February 25th, 2024

Let's begin with a simple example of a misaligned struct

// Misaligned struct
struct misaligned {
    char a;        // 1 byte
    int b;         // 4 bytes
    char c;        // 1 byte
};

struct misaligned initialise_misaligned() {
  struct misaligned tmp = {'0', 1, '2'};
  return tmp;
}

The size of this struct via sizeof(struct misaligned) equals 12.

This is the assembly code generated by gcc with -O3:

initialise_misaligned:
  mov  BYTE PTR -20[rsp], 48
  mov  DWORD PTR -16[rsp], 1
  mov  rax, QWORD PTR -20[rsp]
  mov  BYTE PTR -12[rsp], 50
  mov  edx, DWORD PTR -12[rsp]
  ret

1. Stores a == '0' == 48 20 bytes below rsp.
2. Stores b == 1 4 bytes below a
3. Stores c == '2' == 50 4 bytes below b.

You can see that there's a lot of alignment and padding going on. The compiler decided to put b 4 bytes bellow a even though a only needed a single byte.

This is because, the compiler decided to align the int b; member on a 4-byte boundary, which resulted in the observed padding between a and b.

On x86 and x86-64 architectures, accessing an int that is not aligned to a 4-byte boundary may require multiple memory accesses, which can be slower than accessing an aligned int in a single memory access.

The compiler also aligns the entire structure to its most strictly aligned member. The compiler may also increase the size of structure if necessary, to make it a multiple of the alignment by adding padding at the end of the structure. This is known as Tail Padding.
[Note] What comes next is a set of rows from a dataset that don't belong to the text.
/-- The number of nodes at a level of the tree of R176 over n elements. -/
def treeWidth (n : Nat) : Nat → Nat
  | 0 => n
  | l + 1 => (treeWidth n l + 1) / 2

/-- Node i at a level of the tree of R176, with the flags raised beneath it: the two nodes beneath it added, or the one there
is, unchanged. add takes the level and position of a combination. -/
def treeNode (add : Nat → Nat → Nat → Nat → Nat × Flags) (v : List Nat) : Nat → Nat → Nat × Flags
  | 0, i => (v.getD i 0, 0)
  | l + 1, i =>
    let x := treeNode add v l (2 * i)
    let y := treeNode add v l (2 * i + 1)
    if 2 * i + 1 < treeWidth v.length l then
      let r := add l i x.1 y.1
      (r.1, x.2 ||| y.2 ||| r.2)
    else x

/-- A micro-operation that writes value v l into lane l of its destination, raises the flags of each lane and goes on. -/
def WritesLanes (e : RunEnv) (r : Run) (u : MicroWord) (v : Nat → Nat × Flags) : Prop :=
  ∃ i x, u.dst = .m i ∧ microOp e r u = .ok x ∧ x.jump = none ∧ x.fin = false ∧
    x.run = { r with m := r.m.set i.toNat ((List.range 64).map fun l => BitVec.ofNat 32 (v l).1) } ∧
    ∀ l fl, (l, fl) ∈ x.fl ↔ l < 64 ∧ fl = (v l).2 ∧ fl ≠ 0

/-- A micro-operation that leaves the run t, raises no flag and goes on. -/
def Leaves (e : RunEnv) (r : Run) (u : MicroWord) (t : Run) : Prop :=
  ∃ x, microOp e r u = .ok x ∧ x.run = t ∧ x.fl = [] ∧ x.jump = none ∧ x.fin = false

/-- An exact integer as fit() leaves it without TRAPV (R183), in the bits of FMT. -/
def fitted (fmt : Fmt) (sat : Bool) (x : Int) : Nat × Flags :=
  if (intLo fmt ≤ x ∧ x ≤ intHi fmt) ∨ sat = false then ((x % (2 ^ width fmt : Nat)).toNat, 0)
  else (((if x < intLo fmt then intLo fmt else intHi fmt) % (2 ^ width fmt : Nat)).toNat, fOF)

end Sys2Proof.Machine
end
Note that the [rsp-8] will store the instruction pointer when ret is hit. The struct element c itself starts at [rsp-12] and ends at [rsp-11]. This means that there are 3 bytes of padding at the end.

• 4 bytes between a and b
• 4 bytes between b and c
• 1 byte for c
• 3 bytes of padding.

Total = 12 bytes.

Better aligning the struct

MinimiZe memory waste by ordering the structure elements such that the biggest element comes first, followed by the second biggest, and so on so forth.

struct aligned {
    int b;         // 4 bytes
    char a;        // 1 byte
    char c;        // 1 byte
};

struct aligned initialise_aligned() {
  struct aligned tmp = {'0', 1, '2'};
  return tmp;
}

The return value for sizeof(struct aligned); is now 8 instead of 12.

The function initialise_aligned, when optimised is simply:

initialise_aligned:
  movabs  rax, 54979876356144
  ret

Which in binary is:

0b110010 00000001 00000000 00000000 00000000 00110000

The whole value is aligned now and fits into rax, so the compiler aggressively optimised it.

• 0b110010 = 50 == '2' == c.
• 00110000 = 48 == '0' == b.
• 00000001 = 1 == a.

Note that we got 3 bytes of padding between a and b so that a is in a 4 byte boundary.